#### [PROBLEM]
The line containing "theorem test_decode_rmem : decode" marks where to begin; quote it and every line after it through the end of the data, exactly as written.

#### [INPUT RECORDS]
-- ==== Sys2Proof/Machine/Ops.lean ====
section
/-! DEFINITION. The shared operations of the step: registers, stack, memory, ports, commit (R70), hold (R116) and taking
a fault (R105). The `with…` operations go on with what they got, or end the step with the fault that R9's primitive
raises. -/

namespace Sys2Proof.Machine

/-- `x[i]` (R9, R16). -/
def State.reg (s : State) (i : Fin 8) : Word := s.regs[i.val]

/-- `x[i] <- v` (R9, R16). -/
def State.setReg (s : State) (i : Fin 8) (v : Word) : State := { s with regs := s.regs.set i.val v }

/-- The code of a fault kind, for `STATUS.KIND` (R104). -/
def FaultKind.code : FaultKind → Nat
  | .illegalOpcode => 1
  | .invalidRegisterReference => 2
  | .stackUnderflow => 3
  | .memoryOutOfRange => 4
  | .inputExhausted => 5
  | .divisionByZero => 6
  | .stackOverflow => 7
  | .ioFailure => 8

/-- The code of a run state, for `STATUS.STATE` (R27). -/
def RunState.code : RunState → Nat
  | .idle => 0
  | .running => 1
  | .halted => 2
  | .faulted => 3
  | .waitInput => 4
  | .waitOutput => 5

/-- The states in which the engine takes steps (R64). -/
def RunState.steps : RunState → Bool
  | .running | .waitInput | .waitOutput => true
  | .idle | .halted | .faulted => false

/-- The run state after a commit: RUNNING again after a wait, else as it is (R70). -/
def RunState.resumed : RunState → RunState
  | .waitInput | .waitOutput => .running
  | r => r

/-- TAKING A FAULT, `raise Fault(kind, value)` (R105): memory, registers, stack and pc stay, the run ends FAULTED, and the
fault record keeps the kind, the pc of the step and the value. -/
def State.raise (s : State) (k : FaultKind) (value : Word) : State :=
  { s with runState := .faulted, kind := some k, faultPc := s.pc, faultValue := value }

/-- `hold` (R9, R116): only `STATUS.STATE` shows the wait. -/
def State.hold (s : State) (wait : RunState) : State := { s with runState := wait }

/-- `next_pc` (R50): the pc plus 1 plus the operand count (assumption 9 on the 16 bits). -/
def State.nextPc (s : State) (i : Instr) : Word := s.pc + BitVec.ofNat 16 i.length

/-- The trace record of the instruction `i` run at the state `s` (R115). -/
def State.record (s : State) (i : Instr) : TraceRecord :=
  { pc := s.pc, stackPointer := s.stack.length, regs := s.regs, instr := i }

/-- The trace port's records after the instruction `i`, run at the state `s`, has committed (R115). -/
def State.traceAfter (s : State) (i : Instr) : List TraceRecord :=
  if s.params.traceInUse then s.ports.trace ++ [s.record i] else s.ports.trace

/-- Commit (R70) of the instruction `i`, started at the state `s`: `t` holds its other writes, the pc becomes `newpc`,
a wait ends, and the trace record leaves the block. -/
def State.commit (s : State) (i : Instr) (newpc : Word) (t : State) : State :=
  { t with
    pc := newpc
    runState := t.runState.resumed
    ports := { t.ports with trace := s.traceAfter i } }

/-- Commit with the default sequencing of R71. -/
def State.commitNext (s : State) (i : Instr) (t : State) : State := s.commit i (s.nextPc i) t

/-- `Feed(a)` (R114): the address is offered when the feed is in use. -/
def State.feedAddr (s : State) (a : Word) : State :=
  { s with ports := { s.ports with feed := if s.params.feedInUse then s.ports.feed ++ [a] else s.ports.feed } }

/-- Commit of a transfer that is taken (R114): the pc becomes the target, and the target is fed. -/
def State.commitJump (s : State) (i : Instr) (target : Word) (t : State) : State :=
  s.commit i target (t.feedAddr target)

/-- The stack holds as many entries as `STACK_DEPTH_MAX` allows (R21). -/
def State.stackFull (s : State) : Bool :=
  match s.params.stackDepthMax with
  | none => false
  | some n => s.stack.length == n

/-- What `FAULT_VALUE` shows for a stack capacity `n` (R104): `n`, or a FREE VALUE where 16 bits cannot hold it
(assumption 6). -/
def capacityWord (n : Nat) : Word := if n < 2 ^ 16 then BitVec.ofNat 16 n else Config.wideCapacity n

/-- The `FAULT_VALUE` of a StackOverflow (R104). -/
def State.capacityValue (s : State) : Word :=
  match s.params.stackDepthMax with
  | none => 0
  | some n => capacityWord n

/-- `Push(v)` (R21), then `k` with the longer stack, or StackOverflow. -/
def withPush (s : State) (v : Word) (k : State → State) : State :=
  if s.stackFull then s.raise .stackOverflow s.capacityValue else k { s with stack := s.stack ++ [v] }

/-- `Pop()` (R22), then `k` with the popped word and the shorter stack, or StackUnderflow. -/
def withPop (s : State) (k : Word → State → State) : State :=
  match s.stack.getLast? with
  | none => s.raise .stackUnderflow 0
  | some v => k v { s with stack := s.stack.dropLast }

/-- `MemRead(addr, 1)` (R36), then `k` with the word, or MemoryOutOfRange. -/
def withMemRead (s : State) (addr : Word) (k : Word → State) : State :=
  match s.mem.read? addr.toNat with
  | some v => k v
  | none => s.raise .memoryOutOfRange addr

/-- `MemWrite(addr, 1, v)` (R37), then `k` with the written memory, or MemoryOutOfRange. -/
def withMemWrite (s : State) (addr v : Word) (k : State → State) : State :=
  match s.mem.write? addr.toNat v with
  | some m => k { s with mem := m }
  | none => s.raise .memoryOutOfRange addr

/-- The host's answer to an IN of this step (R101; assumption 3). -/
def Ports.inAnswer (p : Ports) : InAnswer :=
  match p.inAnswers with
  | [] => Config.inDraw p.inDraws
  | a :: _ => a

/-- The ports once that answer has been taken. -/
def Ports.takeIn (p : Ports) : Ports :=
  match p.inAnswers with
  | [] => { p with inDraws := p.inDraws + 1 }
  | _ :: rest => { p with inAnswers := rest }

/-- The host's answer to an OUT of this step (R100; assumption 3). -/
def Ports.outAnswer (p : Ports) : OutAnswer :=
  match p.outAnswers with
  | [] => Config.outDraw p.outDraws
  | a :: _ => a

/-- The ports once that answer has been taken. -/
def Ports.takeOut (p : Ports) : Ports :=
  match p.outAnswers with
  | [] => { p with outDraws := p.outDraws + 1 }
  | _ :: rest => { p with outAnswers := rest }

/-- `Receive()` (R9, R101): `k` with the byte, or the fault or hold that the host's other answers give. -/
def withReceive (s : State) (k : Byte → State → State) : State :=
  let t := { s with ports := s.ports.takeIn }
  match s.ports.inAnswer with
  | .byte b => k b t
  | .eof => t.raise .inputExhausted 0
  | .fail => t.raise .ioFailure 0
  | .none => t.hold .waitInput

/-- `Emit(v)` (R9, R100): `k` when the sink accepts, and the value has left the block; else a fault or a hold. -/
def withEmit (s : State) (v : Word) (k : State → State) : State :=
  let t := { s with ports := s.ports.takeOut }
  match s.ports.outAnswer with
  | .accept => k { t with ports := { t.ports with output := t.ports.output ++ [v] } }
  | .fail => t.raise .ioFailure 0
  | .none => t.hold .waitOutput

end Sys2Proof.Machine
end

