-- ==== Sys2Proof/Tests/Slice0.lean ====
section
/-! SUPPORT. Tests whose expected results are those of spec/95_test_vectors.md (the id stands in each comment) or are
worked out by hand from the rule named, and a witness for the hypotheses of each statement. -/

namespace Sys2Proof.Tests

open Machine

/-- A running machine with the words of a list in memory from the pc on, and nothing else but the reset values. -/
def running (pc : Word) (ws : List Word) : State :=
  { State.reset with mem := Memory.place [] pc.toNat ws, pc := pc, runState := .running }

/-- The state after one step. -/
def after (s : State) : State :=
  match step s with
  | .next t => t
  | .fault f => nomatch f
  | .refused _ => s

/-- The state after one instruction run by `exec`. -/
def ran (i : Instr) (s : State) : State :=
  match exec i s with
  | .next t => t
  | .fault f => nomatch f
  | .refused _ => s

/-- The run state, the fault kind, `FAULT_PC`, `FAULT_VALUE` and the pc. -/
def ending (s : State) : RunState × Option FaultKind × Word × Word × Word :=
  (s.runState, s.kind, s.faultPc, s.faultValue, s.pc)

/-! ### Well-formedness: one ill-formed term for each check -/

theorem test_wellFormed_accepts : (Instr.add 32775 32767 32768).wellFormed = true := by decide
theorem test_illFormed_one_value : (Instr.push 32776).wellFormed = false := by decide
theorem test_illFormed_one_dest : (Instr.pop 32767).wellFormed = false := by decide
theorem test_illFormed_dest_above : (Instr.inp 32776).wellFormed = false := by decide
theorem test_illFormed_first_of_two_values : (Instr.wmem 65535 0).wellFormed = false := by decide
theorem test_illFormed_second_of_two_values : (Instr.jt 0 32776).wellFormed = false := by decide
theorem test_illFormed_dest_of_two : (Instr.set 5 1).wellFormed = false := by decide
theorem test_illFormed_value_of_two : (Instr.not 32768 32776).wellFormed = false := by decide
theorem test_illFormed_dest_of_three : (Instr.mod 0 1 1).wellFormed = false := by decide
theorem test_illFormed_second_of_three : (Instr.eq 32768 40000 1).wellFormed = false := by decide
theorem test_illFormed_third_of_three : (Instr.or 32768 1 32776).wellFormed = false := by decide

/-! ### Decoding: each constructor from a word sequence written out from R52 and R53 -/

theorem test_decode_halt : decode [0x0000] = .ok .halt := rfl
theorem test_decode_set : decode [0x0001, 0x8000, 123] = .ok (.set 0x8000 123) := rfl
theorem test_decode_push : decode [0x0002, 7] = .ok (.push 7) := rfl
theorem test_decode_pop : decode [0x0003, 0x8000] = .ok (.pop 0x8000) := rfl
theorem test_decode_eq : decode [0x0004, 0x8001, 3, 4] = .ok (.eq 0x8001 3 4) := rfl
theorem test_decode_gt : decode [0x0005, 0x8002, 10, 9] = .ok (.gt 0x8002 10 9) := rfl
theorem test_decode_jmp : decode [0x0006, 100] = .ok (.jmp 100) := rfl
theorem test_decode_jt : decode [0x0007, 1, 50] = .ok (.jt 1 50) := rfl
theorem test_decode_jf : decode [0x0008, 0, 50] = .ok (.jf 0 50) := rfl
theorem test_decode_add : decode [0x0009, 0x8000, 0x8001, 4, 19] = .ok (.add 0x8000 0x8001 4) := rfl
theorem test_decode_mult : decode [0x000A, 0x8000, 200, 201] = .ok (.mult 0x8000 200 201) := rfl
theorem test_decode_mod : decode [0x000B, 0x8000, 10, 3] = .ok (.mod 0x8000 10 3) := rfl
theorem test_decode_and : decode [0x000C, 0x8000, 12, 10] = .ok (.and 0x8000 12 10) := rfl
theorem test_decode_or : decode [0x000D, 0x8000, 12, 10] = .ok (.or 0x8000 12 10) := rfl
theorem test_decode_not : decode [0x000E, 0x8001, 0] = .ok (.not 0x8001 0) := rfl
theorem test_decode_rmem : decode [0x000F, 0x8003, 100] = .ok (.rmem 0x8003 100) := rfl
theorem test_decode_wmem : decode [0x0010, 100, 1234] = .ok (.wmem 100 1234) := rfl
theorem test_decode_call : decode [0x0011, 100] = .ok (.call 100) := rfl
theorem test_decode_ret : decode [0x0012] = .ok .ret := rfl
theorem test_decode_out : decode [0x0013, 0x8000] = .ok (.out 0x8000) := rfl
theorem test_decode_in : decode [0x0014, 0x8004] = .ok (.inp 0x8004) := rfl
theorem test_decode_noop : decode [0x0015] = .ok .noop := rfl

#### [WRITTEN ANSWER]
theorem test_decode_rmem : decode [0x000F, 0x8003, 100] = .ok (.rmem 0x8003 100) := rfl
theorem test_decode_wmem : decode [0x0010, 100, 1234] = .ok (.wmem 100 1234) := rfl
theorem test_decode_call : decode [0x0011, 100] = .ok (.call 100) := rfl
theorem test_decode_ret : decode [0x0012] = .ok .ret := rfl
theorem test_decode_out : decode [0x0013, 0x8000] = .ok (.out 0x8000) := rfl
theorem test_decode_in : decode [0x0014, 0x8004] = .ok (.inp 0x8004) := rfl
theorem test_decode_noop : decode [0x0015] = .ok .noop := rfl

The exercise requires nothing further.